Professor Lipsitz is virtually a father of Americana: The Institute for the Study of American Popular Culture and this journal. Although he is not associated with us in any formal sense, his seminal essay “Listening to Learn and Learning to Listen: Popular Culture, Cultural Theory, and American Studies,” published in American Quarterly (1990) and reprinted in Locating American Studies: The Evolution of a Discipline (1999) made us aware of the need to form an institute and publish a journal dedicated to the art of listening to American popular culture because here we would find the “voices” that write, play, film, photograph, manufacture, tell, dance, sculpt, paint, and thus explain our American story, our American history.


Last month, we caught up with Professor Lipsitz to ask him about his career, the state of American popular culture studies, and his now famous essay.

Americana: How did you first get interested in the study of American popular culture?

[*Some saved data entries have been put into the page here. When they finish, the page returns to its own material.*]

theorem execButtonPress_keeps (h : Keeps L s0 s) (lboot : L.boot = true := by first | assumption | rfl) :
    ∃ t, execButtonPress s = .next t ∧ Keeps L s0 t := by
  unfold execButtonPress
  refine ⟨_, rfl, ?_⟩
  with_reducible repeat' first | assumption | intro _ | apply keeps_ite | apply keeps_snd_ite | dsimp only | split | exact Or.inl (by assumption) | exact Or.inr rfl | refine keeps_mk ?_ rfl rfl ?_ ?_ ?_ ?_ ?_ ?_ ?_ ?_ ?_ ?_ ?_ ?_ ?_ ?_

theorem execButtonHold_keeps (h : Keeps L s0 s) (lr32 : L.r32 = true := by first | assumption | rfl) (m : within 0x80 L.regs = true := by first | with_reducible assumption | (refine within_trans (by assumption) ?_; exact rfl) | rfl) :
    ∃ t, execButtonHold s = .next t ∧ Keeps L s0 t := by
  unfold execButtonHold
  refine ⟨_, rfl, ?_⟩
  with_reducible repeat' first | assumption | intro _ | apply keeps_ite | exact has_ok m rfl | exact within_trans m rfl | apply State.fset_keeps | apply keeps_snd_ite | dsimp only | split

theorem execButtonRelease_keeps (h : Keeps L s0 s) (lboot : L.boot = true := by first | assumption | rfl) :
    ∃ t, execButtonRelease s = .next t ∧ Keeps L s0 t := by
  unfold execButtonRelease
  refine ⟨_, rfl, ?_⟩
  with_reducible repeat' first | assumption | intro _ | apply keeps_ite | apply State.requestReset_keeps | apply keeps_snd_ite | dsimp only | split | exact Or.inl (by assumption) | exact Or.inr rfl | refine keeps_mk ?_ rfl rfl ?_ ?_ ?_ ?_ ?_ ?_ ?_ ?_ ?_ ?_ ?_ ?_ ?_ ?_

theorem execWatchdogExpire_keeps (h : Keeps L s0 s) (lboot : L.boot = true := by first | assumption | rfl) :
    ∃ t, execWatchdogExpire s = .next t ∧ Keeps L s0 t := by
  unfold execWatchdogExpire
  refine ⟨_, rfl, ?_⟩
  with_reducible repeat' first | assumption | intro _ | apply keeps_ite | apply State.requestReset_keeps | apply keeps_snd_ite | dsimp only | split

theorem State.resetCtlWrite_keeps (h : Keeps L s0 s) (a2 : ℕ) (a3 : Word) (lr32 : L.r32 = true := by first | assumption | rfl) (lr64 : L.r64 = true := by first | assumption | rfl) (lhost : L.host = true := by first | assumption | rfl) (lboot : L.boot = true := by first | assumption | rfl) (lsquall : L.squall = true := by first | assumption | rfl) (m : within 0x800803b80000000000000001082000 L.regs = true := by first | with_reducible assumption | (refine within_trans (by assumption) ?_; exact rfl) | rfl) :
    Keeps L s0 (State.resetCtlWrite s a2 a3) := by
  unfold State.resetCtlWrite
  with_reducible repeat' first | assumption | intro _ | apply keeps_ite | exact has_ok m rfl | exact within_trans m rfl | apply State.requestReset_keeps | apply State.bump_keeps | apply State.violation_keeps | apply keeps_snd_ite | dsimp only | split

theorem execChipResetRequest_keeps (h : Keeps L s0 s) (a1 : ℕ) (a2 : BitVec 8) (lr32 : L.r32 = true := by first | assumption | rfl) (lr64 : L.r64 = true := by first | assumption | rfl) (lhost : L.host = true := by first | assumption | rfl) (lboot : L.boot = true := by first | assumption | rfl) (lsquall : L.squall = true := by first | assumption | rfl) (m : within 0x800803b80000000000000001082000 L.regs = true := by first | with_reducible assumption | (refine within_trans (by assumption) ?_; exact rfl) | rfl) :
    ∃ t, execChipResetRequest a1 a2 s = .next t ∧ Keeps L s0 t := by
  unfold execChipResetRequest
  refine ⟨_, rfl, ?_⟩
  with_reducible repeat' first | assumption | intro _ | apply keeps_ite | exact has_ok m rfl | exact within_trans m rfl | apply State.resetCtlWrite_keeps | apply keeps_snd_ite | dsimp only | split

Lipsitz: Some years ago a reporter from Musician magazine asked jazz pianist Abdullah Ibrahim a similar question about when his interest in music began. Ibrahim said he understood the logic of the question but that he couldn't answer it, because music had always been part of his day to day living. I feel the same way about my relationship to popular culture. I can't remember a time when I didn't have a deep investment in music, in sports, in story-telling of all kinds.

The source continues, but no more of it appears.